## Aim of the exercise:
Once the line with "R317, R319). -/" is found in the data, output it and each following line exactly, up to and including the line with "(Instr.ldIndNnA 0xFFFF#16).wellFormed = true", and nothing before or after.

## Input data:
Start of Block

-- ==== Sys2Proof/Tests/Slice0.lean ====
section
/-! SUPPORT. Tests. Words come from the spec's encodings (30_encoding.md R94, R98), vectors from 95_test_vectors.md; at the
end one witness for each obligation that has hypotheses. -/

namespace Sys2Proof.Tests

open Sys2Proof.Machine Sys2Proof.Claims

/-! ## Well-formedness: what each check refuses -/

/-- The prefix row is not the decoding of any bytes (log 20). -/
theorem test_prefixCb_is_refused : (Instr.prefixCb 0x7C#8).wellFormed = false := by decide

/-- Without `HAS_ABS_A` the two absolute forms are not instructions (30_encoding.md R95, R317, R319). -/
theorem test_absolute_forms_are_refused_without_hasAbsA :
    (Instr.ldIndNnA 0xC000#16).wellFormedWith false = false ∧
      (Instr.ldAIndNn 0xC000#16).wellFormedWith false = false := by decide

/-- With it they are, and every operand of the others is. -/
theorem test_wellFormed_accepts :
    (Instr.ldIndNnA 0xFFFF#16).wellFormed = true ∧ (Instr.ldAIndNn 0x0000#16).wellFormed = true ∧
      (Instr.bit7 .ind).wellFormed = true ∧ Instr.unrecognisedDD.wellFormed = true := by decide

/-! ## Decoding by number -/

/-- Every window whose first byte is given, with n = d = 0x34 and nn = 0x1234, decodes to the instruction beside it. -/
def decodesAs (rows : List (Byte × Instr)) : Bool :=
  rows.all fun row =>
    match decodeWindow row.1 0x34#8 0x12#8 with
    | .ok i => i == row.2
    | .error _ => false

/-- The eight sub-opcodes of a CB row decode to the row's instruction on B, C, D, E, H, L, (HL), A in this order. -/
def decodesCbRow (first : Byte) (instr : R8 → Instr) : Bool :=
  [(0x00#8, R8.b), (0x01#8, .c), (0x02#8, .d), (0x03#8, .e), (0x04#8, .h), (0x05#8, .l), (0x06#8, .ind),
      (0x07#8, .a)].all fun p =>
    match decodeWindow 0xCB#8 (first + p.1) 0x00#8 with
    | .ok i => i == instr p.2
    | .error _ => false

/-! ### The grid of 30_encoding.md R94, row by row -/

theorem test_decode_row_0 :
    decodesAs [(0x00#8, .nop), (0x01#8, .ldBcNn 0x1234#16), (0x02#8, .ldIndBcA), (0x03#8, .incBc), (0x04#8, .incB),
      (0x05#8, .decB), (0x06#8, .ldBN 0x34#8), (0x07#8, .rlca), (0x08#8, .ldIndNnSp 0x1234#16), (0x09#8, .addHlBc),
      (0x0A#8, .ldAIndBc), (0x0B#8, .decBc), (0x0C#8, .incC), (0x0D#8, .decC), (0x0E#8, .ldCN 0x34#8), (0x0F#8, .rrca)] = true := by decide

theorem test_decode_row_1 :
    decodesAs [(0x10#8, .stop), (0x11#8, .ldDeNn 0x1234#16), (0x12#8, .ldIndDeA), (0x13#8, .incDe), (0x14#8, .incD),
      (0x15#8, .decD), (0x16#8, .ldDN 0x34#8), (0x17#8, .rla), (0x18#8, .jrD 0x34#8), (0x19#8, .addHlDe),
      (0x1A#8, .ldAIndDe), (0x1B#8, .decDe), (0x1C#8, .incE), (0x1D#8, .decE), (0x1E#8, .ldEN 0x34#8), (0x1F#8, .rra)] = true := by decide

theorem test_decode_row_2 :
    decodesAs [(0x20#8, .jrNzD 0x34#8), (0x21#8, .ldHlNn 0x1234#16), (0x22#8, .ldIndHlIncA), (0x23#8, .incHl),
      (0x24#8, .incH), (0x25#8, .decH), (0x26#8, .ldHN 0x34#8), (0x27#8, .daa), (0x28#8, .jrZD 0x34#8),
      (0x29#8, .addHlHl), (0x2A#8, .ldAIndHlInc), (0x2B#8, .decHl), (0x2C#8, .incL), (0x2D#8, .decL),
      (0x2E#8, .ldLN 0x34#8), (0x2F#8, .cpl)] = true := by decide
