-- ==== Sys2Proof/Machine/Edge.lean ====
section
/-!
DEFINITION. One clock edge around the operations: the control words the inputs and registers form (30_encoding.md R94,
R96), the operations they select, and the merge of what the agents write, each having read pre-edge values
(00_scope.md R11, 41_orchestrator.md R150). Also the host's placing of one control word to run next.
-/

namespace Sys2Proof.Machine

/-- The orchestrator's control word at this edge (30_encoding.md R94). -/
def State.ocw (s : State) : BitVec 5 := Sys2Proof.ocw s.rst s.start s.regs.stage

/-- Lane `i`'s control word at this edge (30_encoding.md R96). -/
def State.lcw (s : State) (i : Fin (s.cfg.W + 1)) : BitVec 4 :=
  Sys2Proof.lcw s.rst s.start s.regs.vstart (s.regs.lanes.get i).vstage

/-- The operation a control word selects. Every word of either format selects one (Laws: `decode_ocw_ok`,
`decode_lcw_ok`), so the hold given in the error case is never taken. -/
def selected (f : Format) (w : Nat) : Instr :=
  match decode f w with
  | .ok i => i
  | .error _ =>
    match f with
    | .ocw => .idle
    | .lcw => .vIdle

/-- The orchestrator's operation at this edge (41_orchestrator.md R150). -/
def State.orchInstr (s : State) : Instr := selected .ocw s.ocw.toNat

/-- Lane `i`'s operation at this edge (41_orchestrator.md R150). -/
def State.laneInstr (s : State) (i : Fin (s.cfg.W + 1)) : Instr := selected .lcw (s.lcw i).toNat

/-- The registers an operation left, read in configuration `c`. Every operation keeps the configuration (Laws:
`exec_total`), so the case of another one is never taken. -/
def regsOr {c : Config} (r : Regs c) : Host.Outcome State Fault Refusal → Regs c
  | .next t => if h : t.cfg = c then h ▸ t.regs else r
  | .fault _ => r
  | .refused _ => r

/-- The first operation, in lane order, that did not answer a next state. -/
def firstStop (o : List (Host.Outcome State Fault Refusal)) : Option (Host.Outcome State Fault Refusal) :=
  match o with
  | [] => none
  | .next _ :: rest => firstStop rest
  | .fault f :: _ => some (.fault f)
  | .refused r :: _ => some (.refused r)

/-- All register writes of one edge: the orchestrator's registers as its operation left them, lane `i`'s registers as
lane `i`'s own operation left them (40_parity_validator.md R122: each lane writes only its own registers). -/
def merge {c : Config} (pre : Regs c) (orch : Host.Outcome State Fault Refusal)
    (lane : Fin (c.W + 1) → Host.Outcome State Fault Refusal) : Regs c :=
  { regsOr pre orch with lanes := Bank.ofFn fun i => (regsOr pre (lane i)).lanes.get i }

/-- One edge, given what each agent's operation answers on the pre-edge state: stop where one stops, else the merged
registers, one stimulus cycle word on and one edge later. -/
def State.edge (s : State) (orch : Host.Outcome State Fault Refusal)
    (lane : Fin (s.cfg.W + 1) → Host.Outcome State Fault Refusal) : Host.Outcome State Fault Refusal :=
  (firstStop (orch :: List.ofFn lane)).getD (.next (s.after 1 (merge s.regs orch lane)))

/-- The state whose next edge sees these inputs: they replace the next stimulus cycle word. -/
@[reducible] def State.present (s : State) (rst start : Bool) (data : Codeword s.cfg.W) : State :=
  s.withStim (Sys2Proof.scw rst start data :: s.stim.tail)

/-- Set `vstart` and every lane's `vstage`, the register bits of a lane control word. -/
def Regs.withLaneBits {c : Config} (r : Regs c) (vstart : Bool) (v : VStage) : Regs c :=
  { r.mapLanes (fun _ l => { l with vstage := v }) with vstart := vstart }

/-- The register bits of control word `w`, set: `stage`, or `vstart` and every lane's `vstage`. -/
def placedRegs {c : Config} (f : Format) (w : Nat) (r : Regs c) : Regs c :=
  match f with
  | .ocw => { r with stage := Stage.ofCode (BitVec.ofNat 3 w) }
  | .lcw => r.withLaneBits (w.testBit 1) (VStage.ofCode (w.testBit 0))

/-- The position of the start bit in a control word (30_encoding.md R94: bit 3; R96: bit 2); rst is the next bit. -/
def Format.startBit : Format → Nat
  | .ocw => 3
  | .lcw => 2

/-- Place a control word so that the next edge performs exactly its operation: the input bits on the ports with
data_input 0, the register bits in the registers the word is made of (log 10, log 11). -/
@[reducible] def State.placeControlWord (s : State) (nbits w : Nat) : State :=
  (s.withRegs (placedRegs (formatOfBits nbits) w s.regs)).present
    (w.testBit (Format.startBit (formatOfBits nbits) + 1)) (w.testBit (Format.startBit (formatOfBits nbits))) 0

end Sys2Proof.Machine
end

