/-- Settles O40: `vstart` and the stage are written together, by every operation. -/
theorem pulseOnlyInDispr : Obligations.PulseOnlyInDispr := by
  intro s r hstep hpulse
  rw [step_inv hstep]
  exact orchAfter_of_operations (P := PulseInv) s.cycle s.dataInput rfl rfl (pulseInv_effect _ _ hpulse) _ _

/-- Settles O42: the outcome registers are cleared together and only AWAIT sets them. -/
theorem outcomeCodesStayLegal : Obligations.OutcomeCodesStayLegal := by
  intro s r hstep houtcome
  rw [step_inv hstep]
  exact orchAfter_of_operations (P := OutcomeInv) s.cycle s.dataInput (by simp [OutcomeInv]) (by simp [OutcomeInv])
    (outcomeInv_effect _ _ houtcome) _ _

/-- A cleared counter is in range. -/
theorem counterInv_of_tmo_zero {c : Config} {r : Regs c} (h : r.tmo = 0) : CounterInv r := by
  have hzero : r.tmo.toNat = 0 := by simp [h]
  exact ⟨by omega, fun _ => by omega⟩

/-- Settles O43: rst and start clear the counter, and of the stages' operations AWAIT alone counts. -/
theorem timeoutCounterNeverWraps : Obligations.TimeoutCounterNeverWraps := by
  intro s r hstep hcounter
  rw [step_inv hstep]
  cases s.rst with
  | true => exact ⟨counterInv_of_tmo_zero rfl, fun _ => rfl, by simp⟩
  | false =>
    cases s.start with
    | true => exact ⟨counterInv_of_tmo_zero rfl, fun _ => rfl, by simp⟩
    | false =>
      exact ⟨counterInv_effect s.cycle s.dataInput hcounter, by simp, fun _ _ =>
        ⟨await_tmo_toNat s.cycle s.dataInput hcounter, effect_tmo_of_ne_await s.cycle s.dataInput⟩⟩

section LockStepEdges

variable {c : Config}

/-- Two lanes in lock-step: what `LockStep` says of each pair. -/
def Lane.InStep (l m : Lane c) : Prop :=
  l.vstage = m.vstage ∧ l.vdone = m.vdone ∧
    (l.vstage = .vred → l.n.toNat = m.n.toNat ∧ 1 ≤ l.n.toNat ∧ l.n.toNat ≤ c.W - 1)

theorem lockStep_iff {r : Regs c} : LockStep r ↔ ∀ i j, (r.lanes.get i).InStep (r.lanes.get j) := Iff.rfl

/-- Two idle lanes with the same completion signal are in lock-step, whatever their counters hold. -/
theorem Lane.inStep_of_idle {l m : Lane c} (hl : l.vstage = .vidle) (hm : m.vstage = .vidle) (hdone : l.vdone = m.vdone) :
    l.InStep m :=
  ⟨hl.trans hm.symm, hdone, fun h => by simp [hl] at h⟩

/-- V_MASK brings any two lanes into lock-step (40_parity_validator.md R124). -/
theorem Lane.mask_inStep (v u : Codeword c.W) (l m : Lane c) : (l.mask v).InStep (m.mask u) := by
  have hW := c.W_pos
  by_cases hone : c.W = 1
  · obtain ⟨hl, hldone, -⟩ := l.mask_finished hone v
    obtain ⟨hm, hmdone, -⟩ := m.mask_finished hone u
    exact Lane.inStep_of_idle hl hm (hldone.trans hmdone.symm)
  · obtain ⟨hl, hldone, hln, -⟩ := l.mask_reducing (by omega) v
    obtain ⟨hm, hmdone, hmn, -⟩ := m.mask_reducing (by omega) u
    exact ⟨hl.trans hm.symm, hldone.trans hmdone.symm, fun _ => by omega⟩

/-- V_RED keeps two reducing lanes in lock-step: they reach the last bit together (40_parity_validator.md R125). -/
theorem Lane.reduce_inStep {l m : Lane c} (h : l.InStep m) (hred : l.vstage = .vred) (cycle i j : Nat) :
    (l.reduce cycle i).InStep (m.reduce cycle j) := by
  obtain ⟨hstage, hdone, hcount⟩ := h
  obtain ⟨hn, hmin, hmax⟩ := hcount hred
  by_cases hlast : l.n.toNat = c.W - 1
  · rw [Lane.reduce_of_last _ _ hlast, Lane.reduce_of_last _ _ (hn ▸ hlast)]
    exact Lane.inStep_of_idle rfl rfl rfl
  · rw [Lane.reduce_of_not_last _ _ hlast, Lane.reduce_of_not_last _ _ (hn ▸ hlast)]
    refine ⟨hstage, hdone, fun _ => ?_⟩
    have hl : (nextCount c cycle i l.n).toNat = l.n.toNat + 1 := nextCount_toNat (by omega)
    have hm : (nextCount c cycle j m.n).toNat = m.n.toNat + 1 := nextCount_toNat (by omega)
    exact ⟨by rw [hl, hm, hn], by rw [hl]; omega, by rw [hl]; omega⟩

/-- Every edge keeps two lanes in lock-step (40_parity_validator.md R123). -/
theorem laneAfter_inStep {r : Regs c} {i j : Fin (c.W + 1)} (h : (r.lanes.get i).InStep (r.lanes.get j)) (cycle : Nat)
    (rst start : Bool) : (laneAfter cycle rst start r i).InStep (laneAfter cycle rst start r j) := by
  match rst, start with
  | true, _ => exact Lane.inStep_of_idle rfl rfl rfl
  | false, true => exact Lane.inStep_of_idle rfl rfl rfl
  | false, false =>
    cases hpulse : r.vstart with
    | true =>
      rw [laneAfter_mask cycle hpulse, laneAfter_mask cycle hpulse]
      exact Lane.mask_inStep _ _ _ _
    | false =>
      have hstage := h.1
      cases hi : (r.lanes.get i).vstage with
      | vred =>
        rw [laneAfter_reduce cycle hpulse hi, laneAfter_reduce cycle hpulse (hstage ▸ hi)]
        exact Lane.reduce_inStep h hi _ _ _
      | vidle => rwa [laneAfter_hold cycle hpulse hi, laneAfter_hold cycle hpulse (hstage ▸ hi)]

end LockStepEdges

/-- Settles O41, for each pair of lanes. -/
theorem lanesStayInLockStep : Obligations.LanesStayInLockStep := by
  intro s r hstep hlock
  rw [lockStep_iff] at *
  intro i j
  rw [step_inv hstep, regsAfter_lanes, regsAfter_lanes]
  exact laneAfter_inStep (hlock i j) s.cycle s.rst s.start

end Sys2Proof.Machine
end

End of Block

## Exercise response:
/-- Without `HAS_ABS_A` the two absolute forms are not instructions (30_encoding.md R95, R317, R319). -/
theorem test_absolute_forms_are_refused_without_hasAbsA :
    (Instr.ldIndNnA 0xC000#16).wellFormedWith false = false ∧
      (Instr.ldAIndNn 0xC000#16).wellFormedWith false = false := by decide

/-- With it they are, and every operand of the others is. -/
theorem test_wellFormed_accepts :
    (Instr.ldIndNnA 0xFFFF#16).wellFormed = true ∧ (Instr.ldAIndNn 0x0000#16).wellFormed = true ∧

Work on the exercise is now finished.